Provided data START

-- ==== Sys2Proof/Laws/Operands.lean ====
section
/-! SUPPORT. The operand forms as numbers, and the two ways each shared meaning of the arithmetic family
ends. -/

namespace Sys2Proof.Machine

/-! ### Operand forms (spec/30_encoding.md R100 to R103) -/

@[simp] theorem sext_toInt (imm : Imm) : (sext imm).toInt = imm.toInt :=
  BitVec.toInt_signExtend_of_le (by decide)

@[simp] theorem zext_toNat (imm : Imm) : (zext imm).toNat = imm.toNat := by
  simp only [zext, BitVec.toNat_setWidth]; omega

@[simp] theorem sext_getLsbD (imm : Imm) {k : Nat} (hk : k < 32) :
    (sext imm).getLsbD k = imm.getLsbD (min k 15) := by
  simp only [sext, BitVec.getLsbD_signExtend, hk, decide_true, Bool.true_and]
  split
  · congr 1; omega
  · rw [BitVec.msb_eq_getLsbD_last]; congr 1; omega

@[simp] theorem zext_getLsbD (imm : Imm) (k : Nat) : (zext imm).getLsbD k = imm.getLsbD k := by
  by_cases h : k < 32
  · simp [zext, h]
  · simp [zext, h, BitVec.getLsbD_of_ge imm k (by omega)]

@[simp] theorem shiftOfWord_eq (v : Word) : shiftOfWord v = v.toNat % 32 := by simp [shiftOfWord]

@[simp] theorem shiftOfImm_eq (imm : Imm) : shiftOfImm imm = imm.toNat % 32 := by simp [shiftOfImm]

theorem high_eq (imm : Imm) : high imm = BitVec.ofNat 32 (imm.toNat * 65536) := by
  have h : (imm ++ 0#16 : BitVec (16 + 16)).toNat = imm.toNat * 65536 := by
    rw [BitVec.toNat_append]; simp [Nat.shiftLeft_eq]
  apply BitVec.eq_of_toNat_eq
  exact h.trans (by have := imm.isLt; simp only [BitVec.toNat_ofNat]; omega)

/-! ### Shifts as arithmetic (spec/41_bitwise.md R177, R179, R181) -/

theorem shiftLeft_eq (a : Word) (n : Nat) : shiftLeft a n = BitVec.ofNat 32 (a.toNat * 2 ^ n) := by
  apply BitVec.eq_of_toNat_eq
  simp [shiftLeft, Nat.shiftLeft_eq]

theorem shiftRight_eq (a : Word) (n : Nat) : shiftRight a n = BitVec.ofNat 32 (a.toNat / 2 ^ n) := by
  apply BitVec.eq_of_toNat_eq
  simp only [shiftRight, BitVec.toNat_ushiftRight, Nat.shiftRight_eq_div_pow, BitVec.toNat_ofNat]
  exact (Nat.mod_eq_of_lt ((Nat.div_le_self _ _).trans_lt a.isLt)).symm

theorem shiftRightArith_eq (a : Word) (n : Nat) :
    shiftRightArith a n = BitVec.ofInt 32 (a.toInt / 2 ^ n) := by
  simp [shiftRightArith, BitVec.sshiftRight, Int.shiftRight_eq_div_pow]

/-! ### Addresses (20_memory.md R68, 43_branch.md R225) -/

theorem addrOfWord_toNat (v : Word) : (addrOfWord v).toNat = v.toNat % 1048576 := by
  simp [addrOfWord]

theorem branchTarget_toNat (base : BranchBase) (pc off : Addr) :
    ((branchTarget base pc off).toNat : Int) = branchSum base pc off % 1048576 := by
  simp only [branchTarget, BitVec.toNat_ofInt]
  omega

/-- The bits R68 ignores are zero exactly when the effective address is a word address. -/
theorem beyondSpace_eq_false {ea : Word} : beyondSpace ea = false ↔ ea.toNat < 1048576 := by
  have := ea.isLt
  simp only [beyondSpace, bne_eq_false_iff_eq, ← BitVec.toNat_inj, BitVec.extractLsb'_toNat,
    BitVec.toNat_ofNat, Nat.shiftRight_eq_div_pow]
  omega

theorem State.accessing_of {base : Word} {off : Addr} {s : State} {access : Result}
    (h : Reachable base off s) : s.accessing (effectiveAddress base off) access = access := by
  have h : (s.platform.eaHighBits == .refuse && beyondSpace (effectiveAddress base off)) = false := by
    rcases h with h | h
    · simp [h]
    · rw [beyondSpace_eq_false.2 h, Bool.and_false]
  simp only [State.accessing, h]; rfl

theorem State.accessing_refused {base : Word} {off : Addr} {s : State} {access : Result}
    (h : ¬ Reachable base off s) : s.accessing (effectiveAddress base off) access =
      .fault (.highAddress (effectiveAddress base off)) := by
  have h : (s.platform.eaHighBits == .refuse && beyondSpace (effectiveAddress base off)) = true := by
    simp only [Reachable, not_or, ← beyondSpace_eq_false] at h
    cases he : s.platform.eaHighBits <;> simp_all
  simp only [State.accessing, h]; rfl

/-- An access ends in a next state only where the effective address is one the machine accesses. -/
theorem State.accessing_eq_next {base : Word} {off : Addr} {s t : State} {access : Result}
    (h : s.accessing (effectiveAddress base off) access = .next t) :
    Reachable base off s ∧ access = .next t := by
  by_cases hr : Reachable base off s
  · rw [State.accessing_of hr] at h; exact ⟨hr, h⟩
  · rw [State.accessing_refused hr] at h; cases h

/-! ### Branches (43_branch.md R225, R226) -/

/-- A taken branch whose sum stays in the address space, or wraps, goes to its target. -/
theorem State.branchTo_of {off : Addr} {s : State}
    (h : s.platform.pcWrap = .wrap ∨ (0 ≤ branchSum s.platform.branchBase s.pc off ∧
      branchSum s.platform.branchBase s.pc off < 1048576)) :
    s.branchTo off = .next (s.setPc (branchTarget s.platform.branchBase s.pc off)) := by
  unfold State.branchTo
  rw [if_neg]
  rcases h with h | h
  · simp [h]
  · simp only [Bool.and_eq_true, Bool.or_eq_true, decide_eq_true_eq]
    omega

theorem State.branchTo_refused {off : Addr} {s : State} (hp : s.platform.pcWrap = .refuse)
    (h : branchSum s.platform.branchBase s.pc off < 0 ∨
      1048576 ≤ branchSum s.platform.branchBase s.pc off) :
    s.branchTo off = .refused (.pastLastAddress s.pc) := by
  unfold State.branchTo
  rw [if_pos]
  simp only [hp, Bool.and_eq_true, Bool.or_eq_true, decide_eq_true_eq]
  exact ⟨rfl, by omega⟩

/-- A taken branch that ends in a next state goes to its target. -/
theorem State.branchTo_eq_next {off : Addr} {s t : State} (h : s.branchTo off = .next t) :
    t = s.setPc (branchTarget s.platform.branchBase s.pc off) := by
  unfold State.branchTo at h
  split at h
  · cases h
  · cases h; rfl

/-! ### The two ways an arithmetic instruction ends (40_arithmetic.md R130, R153, R154) -/

theorem State.signedArith_fits {rd : Reg} {r : Int} {s : State} (lo : -2147483648 ≤ r)
    (hi : r ≤ 2147483647) : s.signedArith rd r = s.finish rd (to32 r) := by
  have h : signedOverflow r = false := by simp [signedOverflow, lo, hi]
  simp only [State.signedArith, h]; rfl

theorem State.signedArith_overflows {rd : Reg} {r : Int} {s : State}
    (h : r < -2147483648 ∨ 2147483647 < r) : s.signedArith rd r = s.arithTrap rd .overflow := by
  have h : signedOverflow r = true := by simpa [signedOverflow] using h
  simp only [State.signedArith, h]; rfl

theorem State.unsignedArith_fits {rd : Reg} {r : Int} {s : State} (lo : 0 ≤ r)
    (hi : r ≤ 4294967295) : s.unsignedArith rd r = s.finish rd (to32 r) := by
  have h : unsignedOverflow r = false := by simp [unsignedOverflow, lo, hi]
  simp only [State.unsignedArith, h]; rfl

theorem State.unsignedArith_overflows {rd : Reg} {r : Int} {s : State}
    (h : r < 0 ∨ 4294967295 < r) : s.unsignedArith rd r = s.arithTrap rd .overflow := by
  have h : unsignedOverflow r = true := by simpa [unsignedOverflow] using h
  simp only [State.unsignedArith, h]; rfl

theorem State.divide_by_nonzero {rd : Reg} {b v : Word} {s : State} (h : b ≠ 0#32) :
    s.divide rd b v = s.finish rd v := by
  have h : zeroDivisor b = false := by simpa [zeroDivisor] using h
  simp only [State.divide, h]; rfl

theorem State.divide_by_zero {rd : Reg} {v : Word} {s : State} :
    s.divide rd 0#32 v = s.arithTrap rd .divideByZero := rfl

/-- A signed division is the plain one, but for -2^31 by -1 where that is refused (D11). -/
theorem State.signedDivide_of {rd : Reg} {a b v : Word} {s : State}
    (h : s.platform.divMinNeg1 = .wrap ∨ a ≠ 0x80000000#32 ∨ b ≠ 0xFFFFFFFF#32) :
    s.signedDivide rd a b v = s.divide rd b v := by
  have h : (s.platform.divMinNeg1 == .refuse && minByMinusOne a b) = false := by
    rcases h with h | h | h
    · simp [h]
    · simp [minByMinusOne, h]
    · simp [minByMinusOne, h]
  simp only [State.signedDivide, h]; rfl

theorem State.signedDivide_refused {rd : Reg} {v : Word} {s : State}
    (h : s.platform.divMinNeg1 = .refuse) :
    s.signedDivide rd 0x80000000#32 0xFFFFFFFF#32 v = .refused .divideMinByMinusOne := by
  simp [State.signedDivide, h, minByMinusOne]

/-! ### Memory instructions: which way the map sends them (20_memory.md R62, R63, R67, R77) -/

theorem State.memRead_storage {a : Addr} {s : State}
    (h : s.platform.memMap.kindAt a = .ram ∨ s.platform.memMap.kindAt a = .rom) :
    s.memRead a = .ok (s.mem.word a, s) := by
  rcases h with h | h <;> simp [State.memRead, h]

theorem State.memRead_device {a : Addr} {s : State} (h : s.platform.memMap.kindAt a = .device) :
    s.memRead a = .ok (s.draw, (s.logDevice (.read a s.draw)).drawn) := by
  simp [State.memRead, h]

theorem State.memRead_absent {a : Addr} {s : State} (h : s.platform.memMap.kindAt a = .absent) :
    s.memRead a = .error (.absentAddress a) := by
  simp [State.memRead, h]

theorem State.memWrite_ram {a : Addr} {v : Word} {s : State}
    (h : s.platform.memMap.kindAt a = .ram) :
    s.memWrite a v = .ok ((s.setMem (s.mem.writeWord a v)).noteStore a) := by
  simp [State.memWrite, h]

theorem State.memWrite_rom {a : Addr} {v : Word} {s : State}
    (h : s.platform.memMap.kindAt a = .rom) : s.memWrite a v = .error (.romStore a) := by
  simp [State.memWrite, h]

theorem State.memWrite_device {a : Addr} {v : Word} {s : State}
    (h : s.platform.memMap.kindAt a = .device) : s.memWrite a v = .ok (s.logDevice (.write a v)) := by
  simp [State.memWrite, h]

theorem State.memWrite_absent {a : Addr} {v : Word} {s : State}
    (h : s.platform.memMap.kindAt a = .absent) : s.memWrite a v = .error (.absentAddress a) := by
  simp [State.memWrite, h]

/-! ### The mode check of the special instructions (60_exceptions.md R291) -/

theorem State.inUserMode_eq_false {s : State} : s.inUserMode = false ↔ s.ku = s.platform.kuKernel := by
  simp [State.inUserMode]

theorem State.inUserMode_eq_true {s : State} : s.inUserMode = true ↔ s.ku ≠ s.platform.kuKernel := by
  simp [State.inUserMode]

theorem State.privilegeFault_eq_false {s : State} : s.privilegeFault = false ↔ MayUseSpecials s := by
  cases hp : s.platform.userMode <;> simp [State.privilegeFault, State.inUserMode, MayUseSpecials, hp]

theorem State.refusesStep_eq_false {s : State} : s.refusesStep = false ↔ MayStep s := by
  cases hp : s.platform.userMode <;> simp [State.refusesStep, State.inUserMode, MayStep, hp]

theorem State.privileged_allowed {s : State} {effect : Result} (h : MayUseSpecials s) :
    s.privileged effect = effect := by
  have h := State.privilegeFault_eq_false.2 h
  simp only [State.privileged, h]; rfl

theorem State.privileged_denied {s : State} {effect : Result} (hk : s.ku ≠ s.platform.kuKernel)
    (hp : s.platform.userMode = .gpf) : s.privileged effect = s.trap .generalProtection := by
  have h : s.privilegeFault = true := by simp [State.privilegeFault, State.inUserMode, hk, hp]
  simp only [State.privileged, h]; rfl

end Sys2Proof.Machine
end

Provided data END

A word-for-word copy of the lines above from the one with "s.ku = s.platform.kuKernel := by" through the one with "MayUseSpecials s := by", inclusive, is the only output wanted.

◆ Exercise answer
theorem State.inUserMode_eq_false {s : State} : s.inUserMode = false ↔ s.ku = s.platform.kuKernel := by
  simp [State.inUserMode]

theorem State.inUserMode_eq_true {s : State} : s.inUserMode = true ↔ s.ku ≠ s.platform.kuKernel := by
  simp [State.inUserMode]

theorem State.privilegeFault_eq_false {s : State} : s.privilegeFault = false ↔ MayUseSpecials s := by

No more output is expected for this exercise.